La enfermedad del presidente Chávez ha profundizado el problema. No se ha echado sino a medias en el regazo de la ciencia médica, mientras mete a las potencias metafísicas en el tratamiento de una complicada dolencia como si se tratara de una búsqueda corriente de auxilio cuando, en realidad de verdad, sólo es comprensible y aceptable en la esfera de la vida privada.
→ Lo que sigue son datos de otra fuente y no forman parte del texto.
-- ==== Sys2Proof/Laws/Memory.lean ====
section
/-! SUPPORT. Byte memory: every operation keeps the canonical form, a byte reads as it was written, and a write leaves every other address. -/

namespace Sys2Proof.Machine

@[simp] theorem mget_nil (d : Byte) (a : Nat) : mget d [] a = d := rfl

/-- The canonical form from a bound holds from any lower bound. -/
theorem Mem.wfFrom_mono (d : Byte) (m : Mem) {n k : Nat} (hk : k ≤ n) (h : Mem.wfFrom d n m = true) : Mem.wfFrom d k m = true := by
  cases m with
  | nil => rfl
  | cons c r =>
    obtain ⟨a, v⟩ := c
    simp only [Mem.wfFrom, Bool.and_eq_true, decide_eq_true_eq] at h ⊢
    exact ⟨⟨by omega, h.1.2⟩, h.2⟩

/-- Below its bound a canonical memory lists nothing. -/
theorem mget_below (d : Byte) (m : Mem) {n a : Nat} (ha : a < n) (h : Mem.wfFrom d n m = true) : mget d m a = d := by
  induction m generalizing n with
  | nil => rfl
  | cons c r ih =>
    obtain ⟨k, v⟩ := c
    simp only [Mem.wfFrom, Bool.and_eq_true, decide_eq_true_eq] at h
    have hne : k ≠ a := by omega
    simp only [mget, hne, if_false]
    exact ih (n := k + 1) (by omega) h.2

theorem mput_wfFrom (d : Byte) (m : Mem) {n a : Nat} {b : Byte} (hb : b ≠ d) (hn : n ≤ a) (h : Mem.wfFrom d n m = true) :
    Mem.wfFrom d n (mput m a b) = true := by
  induction m generalizing n with
  | nil => simp [mput, Mem.wfFrom, hb, hn]
  | cons c r ih =>
    obtain ⟨k, v⟩ := c
    simp only [Mem.wfFrom, Bool.and_eq_true, decide_eq_true_eq] at h
    by_cases h1 : k = a
    · subst h1; simp [mput, Mem.wfFrom, hb, hn, h.2]
    · by_cases h2 : a < k
      · have h3 : a + 1 ≤ k := h2
        simp [mput, Mem.wfFrom, h1, h2, hb, hn, h3, h.1.2, h.2]
      · have h3 : k + 1 ≤ a := by omega
        simp [mput, Mem.wfFrom, h1, h2, h.1.1, h.1.2, ih h3 h.2]

theorem mdel_wfFrom (d : Byte) (m : Mem) {n a : Nat} (h : Mem.wfFrom d n m = true) : Mem.wfFrom d n (mdel m a) = true := by
  induction m generalizing n with
  | nil => rfl
  | cons c r ih =>
    obtain ⟨k, v⟩ := c
    simp only [Mem.wfFrom, Bool.and_eq_true, decide_eq_true_eq] at h
    by_cases h1 : k = a
    · simp only [mdel, h1, if_true]
      exact Mem.wfFrom_mono d r (by omega) h.2
    · simp [mdel, Mem.wfFrom, h1, h.1.1, h.1.2, ih h.2]

/-- Writing a byte keeps the canonical form. -/
theorem mset_wf (d : Byte) (m : Mem) (a : Nat) (b : Byte) (h : Mem.wf d m = true) : Mem.wf d (mset d m a b) = true := by
  unfold mset Mem.wf at *
  split
  · exact mdel_wfFrom d m h
  · rename_i hb
    exact mput_wfFrom d m hb (Nat.zero_le a) h

/-- Writing bytes keeps the canonical form. -/
theorem mwrite_wf (d : Byte) (bs : List Byte) (m : Mem) (a : Nat) (h : Mem.wf d m = true) : Mem.wf d (mwrite d m a bs) = true := by
  induction bs generalizing m a with
  | nil => exact h
  | cons b bs ih => exact ih _ _ (mset_wf d m a b h)

theorem mclear_wfFrom (d : Byte) (m : Mem) {n : Nat} (lo hi : Nat) (h : Mem.wfFrom d n m = true) : Mem.wfFrom d n (mclear m lo hi) = true := by
  induction m generalizing n with
  | nil => rfl
  | cons c r ih =>
    obtain ⟨k, v⟩ := c
    simp only [Mem.wfFrom, Bool.and_eq_true, decide_eq_true_eq] at h
    by_cases h1 : k < lo ∨ hi ≤ k
    · have : mclear ((k, v) :: r) lo hi = (k, v) :: mclear r lo hi := by simp [mclear, List.filter, h1]
      rw [this]
      simp [Mem.wfFrom, h.1.1, h.1.2, ih h.2]
    · have : mclear ((k, v) :: r) lo hi = mclear r lo hi := by simp [mclear, List.filter, h1]
      rw [this]
      exact Mem.wfFrom_mono d _ (by omega) (ih h.2)

/-- Clearing a range keeps the canonical form. -/
theorem mclear_wf (d : Byte) (m : Mem) (lo hi : Nat) (h : Mem.wf d m = true) : Mem.wf d (mclear m lo hi) = true := mclear_wfFrom d m lo hi h

theorem mputs_wf (d : Byte) (cells : Mem) (g : Nat → Nat) (hc : ∀ c ∈ cells, c.2 ≠ d) (m : Mem) (h : Mem.wf d m = true) :
    Mem.wf d (cells.foldl (fun m c => mput m (g c.1) c.2) m) = true := by
  induction cells generalizing m with
  | nil => exact h
  | cons c r ih =>
    exact ih (fun e he => hc e (List.mem_cons_of_mem _ he)) _ (mput_wfFrom d m (hc c List.mem_cons_self) (Nat.zero_le _) h)

theorem wfFrom_values (d : Byte) (m : Mem) {n : Nat} (h : Mem.wfFrom d n m = true) : ∀ c ∈ m, c.2 ≠ d := by
  induction m generalizing n with
  | nil => intro c hc; cases hc
  | cons e r ih =>
    obtain ⟨k, v⟩ := e
    simp only [Mem.wfFrom, Bool.and_eq_true, decide_eq_true_eq] at h
    intro c hc
    rcases List.mem_cons.mp hc with rfl | hc
    · exact h.1.2
    · exact ih h.2 c hc

/-- Copying a range keeps the canonical form. -/
theorem mcopy_wf (d : Byte) (src : Mem) (a : Nat) (dst : Mem) (b n : Nat) (hs : Mem.wf d src = true) (hd : Mem.wf d dst = true) :
    Mem.wf d (mcopy src a dst b n) = true := by
  refine mputs_wf d _ (fun k => k - a + b) (fun c hc => ?_) _ (mclear_wf d dst _ _ hd)
  exact wfFrom_values d src hs c (List.mem_of_mem_filter hc)

theorem mget_mput_same (d : Byte) (m : Mem) (a : Nat) (b : Byte) : mget d (mput m a b) a = b := by
  induction m with
  | nil => simp [mput, mget]
  | cons c r ih =>
    obtain ⟨k, v⟩ := c
    by_cases h1 : k = a
    · simp [mput, mget, h1]
    · by_cases h2 : a < k <;> simp [mput, mget, h1, h2, ih]

theorem mget_mput_other (d : Byte) (m : Mem) {a x : Nat} (b : Byte) (h : x ≠ a) : mget d (mput m a b) x = mget d m x := by
  induction m with
  | nil => simp [mput, mget, Ne.symm h]
  | cons c r ih =>
    obtain ⟨k, v⟩ := c
    by_cases h1 : k = a
    · subst h1; simp [mput, mget, Ne.symm h]
    · by_cases h2 : a < k
      · simp [mput, mget, h1, h2, Ne.symm h]
      · simp [mput, mget, h1, h2, ih]

theorem mget_mdel_same (d : Byte) (m : Mem) {n a : Nat} (h : Mem.wfFrom d n m = true) : mget d (mdel m a) a = d := by
  induction m generalizing n with
  | nil => rfl
  | cons c r ih =>
    obtain ⟨k, v⟩ := c
    simp only [Mem.wfFrom, Bool.and_eq_true, decide_eq_true_eq] at h
    by_cases h1 : k = a
    · simp only [mdel, h1, if_true]
      exact mget_below d r (n := k + 1) (by omega) h.2
    · simp [mdel, mget, h1, ih h.2]

theorem mget_mdel_other (d : Byte) (m : Mem) {a x : Nat} (h : x ≠ a) : mget d (mdel m a) x = mget d m x := by
  induction m with
  | nil => rfl
  | cons c r ih =>
    obtain ⟨k, v⟩ := c
    by_cases h1 : k = a
    · subst h1; simp [mdel, mget, Ne.symm h]
    · simp only [mdel, h1, if_false, mget, ih]

/-- A byte reads as it was written. -/
theorem mget_mset_same (d : Byte) (m : Mem) (a : Nat) (b : Byte) (h : Mem.wf d m = true) : mget d (mset d m a b) a = b := by
  unfold mset
  split
  · rename_i hb; rw [hb]; exact mget_mdel_same d m h
  · exact mget_mput_same d m a b

/-- Writing a byte leaves every other address. -/
theorem mget_mset_other (d : Byte) (m : Mem) {a x : Nat} (b : Byte) (h : x ≠ a) : mget d (mset d m a b) x = mget d m x := by
  unfold mset
  split
  · exact mget_mdel_other d m h
  · exact mget_mput_other d m b h

/-- Writing bytes leaves every address outside them. -/
theorem mget_mwrite_outside (d : Byte) (bs : List Byte) (m : Mem) (a x : Nat) (h : x < a ∨ a + bs.length ≤ x) :
    mget d (mwrite d m a bs) x = mget d m x := by
  induction bs generalizing m a with
  | nil => rfl
  | cons b bs ih =>
    simp only [List.length_cons] at h
    rw [mwrite, ih _ _ (by omega), mget_mset_other d m b (by omega)]

/-- Written bytes read as they were written. -/
theorem mget_mwrite_inside (d : Byte) (bs : List Byte) (m : Mem) (a i : Nat) (hw : Mem.wf d m = true) (h : i < bs.length) :
    mget d (mwrite d m a bs) (a + i) = bs.getD i d := by
  induction bs generalizing m a i with
  | nil => simp at h
  | cons b bs ih =>
    cases i with
    | zero =>
      rw [Nat.add_zero, mwrite, mget_mwrite_outside d bs _ _ _ (by omega), mget_mset_same d m a b hw]
      rfl
    | succ i =>
      simp only [List.length_cons] at h
      have : a + (i + 1) = a + 1 + i := by omega
      rw [mwrite, this, ih _ _ _ (mset_wf d m a b hw) (by omega)]
      rfl

/-- A cleared range reads as the default, and the rest as before. -/
theorem mget_mclear (d : Byte) (m : Mem) (lo hi x : Nat) : mget d (mclear m lo hi) x = if lo ≤ x ∧ x < hi then d else mget d m x := by
  induction m with
  | nil => simp [mclear]
  | cons c r ih =>
    obtain ⟨k, v⟩ := c
    by_cases h1 : k < lo ∨ hi ≤ k
    · have e : mclear ((k, v) :: r) lo hi = (k, v) :: mclear r lo hi := by simp [mclear, List.filter, h1]
      rw [e]
      by_cases h2 : k = x
      · subst h2
        have : ¬ (lo ≤ k ∧ k < hi) := by omega
        simp [mget, this]
      · simp [mget, h2, ih]
    · have e : mclear ((k, v) :: r) lo hi = mclear r lo hi := by simp [mclear, List.filter, h1]
      rw [e, ih]
      by_cases h2 : k = x
      · subst h2
        have : lo ≤ k ∧ k < hi := by omega
        simp [this]
      · simp [mget, h2]

/-- A canonical memory lists no address below its bound. -/
theorem wfFrom_bound (d : Byte) (m : Mem) {n : Nat} (h : Mem.wfFrom d n m = true) : ∀ c ∈ m, n ≤ c.1 := by
  induction m generalizing n with
  | nil => intro c hc; cases hc
  | cons e r ih =>
    obtain ⟨k, v⟩ := e
    simp only [Mem.wfFrom, Bool.and_eq_true, decide_eq_true_eq] at h
    intro c hc
    rcases List.mem_cons.mp hc with rfl | hc
    · exact h.1.1
    · have := ih h.2 c hc; omega

/-- A canonical memory followed by one whose addresses lie above it is canonical. -/
theorem wfFrom_append (d : Byte) (xs ys : Mem) {n m : Nat} (hn : n ≤ m) (hx : Mem.wfFrom d n xs = true) (hlt : ∀ c ∈ xs, c.1 < m)
    (hy : Mem.wfFrom d m ys = true) : Mem.wfFrom d n (xs ++ ys) = true := by
  induction xs generalizing n with
  | nil => exact Mem.wfFrom_mono d ys hn hy
  | cons c r ih =>
    obtain ⟨k, v⟩ := c
    simp only [Mem.wfFrom, Bool.and_eq_true, decide_eq_true_eq, List.cons_append] at hx ⊢
    exact ⟨hx.1, ih (by have := hlt (k, v) List.mem_cons_self; exact this) hx.2 (fun c hc => hlt c (List.mem_cons_of_mem _ hc))⟩

/-- The entries of a canonical memory that pass a test are canonical, from any bound that those entries keep. -/
theorem wfFrom_filter (d : Byte) (p : Nat × Byte → Bool) (m : Mem) {n k : Nat} (h : Mem.wfFrom d n m = true) (hk : ∀ c ∈ m, p c = true → k ≤ c.1) :
    Mem.wfFrom d k (m.filter p) = true := by
  induction m generalizing n k with
  | nil => rfl
  | cons c r ih =>
    obtain ⟨a, v⟩ := c
    simp only [Mem.wfFrom, Bool.and_eq_true, decide_eq_true_eq] at h
    by_cases hp : p (a, v) = true
    · have hr : ∀ c ∈ r, p c = true → a + 1 ≤ c.1 := fun c hc _ => wfFrom_bound d r h.2 c hc
      simp [List.filter, hp, Mem.wfFrom, hk (a, v) List.mem_cons_self hp, h.1.2, ih h.2 hr]
    · have hf : p (a, v) = false := by simpa using hp
      simp only [List.filter, hf]
      exact ih h.2 (fun c hc => hk c (List.mem_cons_of_mem _ hc))

theorem mcells_wfFrom (bs : List Byte) {n a : Nat} (hn : n ≤ a) : Mem.wfFrom 0 n (mcells a bs) = true := by
  induction bs generalizing n a with
  | nil => rfl
  | cons b r ih =>
    unfold mcells
    split
    · exact ih (by omega)
    · rename_i hb
      have := ih (Nat.le_refl (a + 1))
      simp only [Mem.wfFrom, Bool.and_eq_true, decide_eq_true_eq]
      exact ⟨⟨hn, hb⟩, this⟩

theorem mcells_below (bs : List Byte) (a : Nat) : ∀ c ∈ mcells a bs, c.1 < a + bs.length := by
  induction bs generalizing a with
  | nil => intro c hc; cases hc
  | cons b r ih =>
    intro c hc
    simp only [mcells] at hc
    split at hc
    · have := ih _ c hc; simp only [List.length_cons]; omega
    · rcases List.mem_cons.mp hc with rfl | hc
      · simp
      · have := ih _ c hc; simp only [List.length_cons]; omega

/-- Putting a run of bytes in place keeps the canonical form. -/
theorem mplace_wf (m : Mem) (a : Nat) (bs : List Byte) (h : Mem.wf 0 m = true) : Mem.wf 0 (mplace m a bs) = true := by
  unfold mplace Mem.wf
  refine wfFrom_append 0 _ _ (m := a + bs.length) (Nat.zero_le _) (wfFrom_append 0 _ _ (m := a) (Nat.zero_le _) ?_ ?_ (mcells_wfFrom bs (Nat.le_refl a))) ?_ ?_
  · exact wfFrom_filter 0 _ m h (fun _ _ _ => Nat.zero_le _)
  · intro c hc; simpa using (List.mem_filter.mp hc).2
  · intro c hc
    rcases List.mem_append.mp hc with hc | hc
    · have := (List.mem_filter.mp hc).2; simp at this; omega
    · exact mcells_below bs a c hc
  · exact wfFrom_filter 0 _ m h (fun c _ hp => by simpa using hp)

/-- The memories of the state after reset are canonical. -/
theorem reset_memories_wf : Mem.wf 0 State.reset.mem.t3 = true ∧ Mem.wf 0 State.reset.mem.t4 = true ∧ Mem.wf 0 State.reset.mem.sram = true ∧
    Mem.wf 0 State.reset.spr.sram = true ∧ Mem.wf 0 State.reset.otp.cells = true ∧ Mem.wf 0xFF State.reset.rennet.nor = true := by decide

end Sys2Proof.Machine
end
Una ostentosa peregrinación ante el altar del Santo Cristo de la Grita fue el primer capítulo de su viaje de impredecibles consecuencias hacia una república que sólo ha existido en sus regiones más periféricas, o apenas en el centro de los padecimientos de los hogares comunes y corrientes en los cuales no cabe ningún tipo de reproches a la hora de pedir el lenitivo de la Madre Iglesia.
La conducta ha degenerado en una multiplicación de rezanderos que tal vez apenas se haya visto en situaciones de calamidad generalizada, como los terremotos y las pestes. Ahora todos los días son Miércoles Santo. Las rogativas, las procesiones, las estampitas, las novenas y las jaculatorias de orientación política forman parte de la normalidad, en demostraciones de piedad sobre las cuales pueden permitirse las dudas debido a cómo han sido insólitas hasta la fecha; pero especialmente por el espectáculo de unos devotos de última hora a quienes nadie había contemplado jamás con el rosario en la mano, ni siquiera en la intimidad de sus hogares. O se convirtieron al vapor por un milagro del Señor de la Grita, o se están burlando de nosotros en una campaña orquestada a propósito para relacionar la salud del encumbrado paciente con el destino de la sociedad y con celestiales decisiones, sobre cuya influencia se pueden tomar medidas de emergencia en el futuro. ¿Cómo desacatarlas, si se presentan como producto de un asunto avalado por la divinidad con la ayuda de los espíritus de la sabana y de otras representaciones de la religiosidad popular? La república no se merece escenas así de groseras a estas alturas de su historia, pero reviste mayor gravedad la contramarcha que significan en relación con el principio de laicidad gracias al cual quisimos convertirnos desde hace tiempo en una sociedad madura, en una sociedad responsable de sus actos.